Anyway, here's the five points we want to compare when we look at J.B.'s swing:
  1. 76% of your speed comes from your wrist cock and another 11% comes from your elbow movement.
  2. The majority of your range of motion comes from your spine and upper body.
  3. The power triangle is how you "keep your arms in front of you" and basically just return to your setup position when you hit the ball.
  4. To make your downswing, you turn your shoulders back to your setup position, which pulls your arms and hands down to your back leg, and then you drive your legs.
  5. To hit the ball solidly, you want to keep your elbows parallel to the ground throughout the swing.
Tomorrow we'll see how slugger J.B. Holmes compares to these points.

3 comments:

  1. Ok - the English teacher in me kicked in - Carl says that power comes from cocking the wrists. (10 point deduction) (1) you don't hit the ball with the backswing, so (2) the power is coming from the UNcocking of the wrist. (it's not the fall that kills you - it's the sudden stop at the end) :-)

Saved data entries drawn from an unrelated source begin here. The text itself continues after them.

/-- The mask of a tile window, after an origin of one or two operands. -/
def tileMask : List Opnd → Option (List Opnd × VMask)
  | [.x r] => some ([.x r], .unmasked)
  | [.x r, m] => withMask 1 [.x r, m]
  | ops => withMask 2 ops

/-- Configuration, outer products and tile moves. -/
def asmMatrix (c : AsmCtx) (n : String) (sf : List String) (ops : List Opnd) : Option Instr :=
  let i := sf.contains ".I"
  let fwd := sf.contains ".FWD"
  let only (l : List String) : Option Unit := when_ (suffixes l sf) (some ())
  match n, ops with
  | "MTEN", [o] => do only []; some (.mten (← unsignedOp 4 15 c o))
  | "MSHAPE", [.x a] => do only []; some (.mshape a)
  | "MPRED", [.x a] => do only []; some (.mpred (.x a))
  | "MPRED", [r, k] => do
    only []
    some (.mpred (.imm ((← unsignedOp 7 127 c r).setWidth 16 ||| ((← unsignedOp 7 127 c k).setWidth 16 <<< 8))))
  | "MSCALE", [.v a, o] => do only [".A", ".B"]; some (.mscale (← pick1 [(".A", false), (".B", true)] sf) a (← unsignedOp 6 63 c o))
  | "MOPA", [.acc t, a, b] => do only [".I"]; some (.mopa t (← mOp a) (← mOp b) i none)
  | "MOPS", [.acc t, a, b] => do only [".I"]; some (.mops t (← mOp a) (← mOp b) i none)
  | "MOPA", [.acc t, a, .lq b, .lq r] => do only [".I", ".FWD"]; when_ fwd (some (.mopa t (← mOp a) (.lq b) i (some r)))
  | "MOPS", [.acc t, a, .lq b, .lq r] => do only [".I", ".FWD"]; when_ fwd (some (.mops t (← mOp a) (.lq b) i (some r)))
  | "MOPAG", [.acc t, .v a, .v b, .mem x none] => do
    only [".I", ".GA", ".GB"]
    some (.mopag (← pick1 [(".GA", false), (".GB", true)] sf) t a b x i)
  | "MZERO", [.acc t] => do only []; some (.mzero t)
  | "MTRD", .v d :: .acc t :: rest => do
    only []
    let (o, m) ← tileMask rest
    some (.mtrd d t (← originOp c o) m)
  | "MTWR", .acc t :: .v a :: rest => do
    only []
    let (o, m) ← tileMask rest
    some (.mtwr t a (← originOp c o) m)
  | "MTLD", .acc t :: .mem b none :: rest => do
    only [".X", ".T"]
    match rest with
    | [.v x, k] => when_ (sf.contains ".X") (do some (.mtld t b (some x) (sf.contains ".T") (← keyOf tileKeys k)))
    | [k] => when_ (!sf.contains ".X") (do some (.mtld t b none (sf.contains ".T") (← keyOf tileKeys k)))
    | _ => none
  | "MTST", .acc t :: .mem b none :: rest => do
    only [".X", ".T"]
    match rest with
    | [.v x, k] => when_ (sf.contains ".X") (do some (.mtst t b (some x) (sf.contains ".T") (← keyOf tileKeys k)))
    | [k] => when_ (!sf.contains ".X") (do some (.mtst t b none (sf.contains ".T") (← keyOf tileKeys k)))
    | _ => none
  | "MTSEND", [.lq q, .acc t, k] => do
    only [".REL", ".T"]
    some (.mtsend (sf.contains ".REL") (sf.contains ".T") q t (← keyOf tileKeys k))
  | "MTRECV", [.acc t, .lq q] => do only [".ACQ"]; some (.mtrecv (sf.contains ".ACQ") t q)
  | _, _ => none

    I actually have a Perfect Connexion. It's a pretty solid tool, but you have to be careful not to get into a couple of potentially really nasty habits. With the arms tied together like that, it's easy to stop rolling the arms through and start pushing the ball. The other one I had to be conscious of is flipping the hands at the bottom. It's not a huge flip, but the hands will instinctively try to kick in to generate speed.

    Used correctly, it's a terriffic tool.

    ReplyDelete
  2. Point noted. I make that mistake a lot, but defend myself by saying you can't uncock what you don't cock. That's my story and I'm sticking to it. ;-)

    About that pushing/flipping motion... I wonder if it's supposed to do that? Since Carl makes a big deal about keeping the chest moving, I can see where you would do that if you stopped your rotation early. That would be an clear cue that you stopped turning your chest too soon.

    ReplyDelete
  3. Exactly - and it's also a good reminder when you need to work on your flexibility.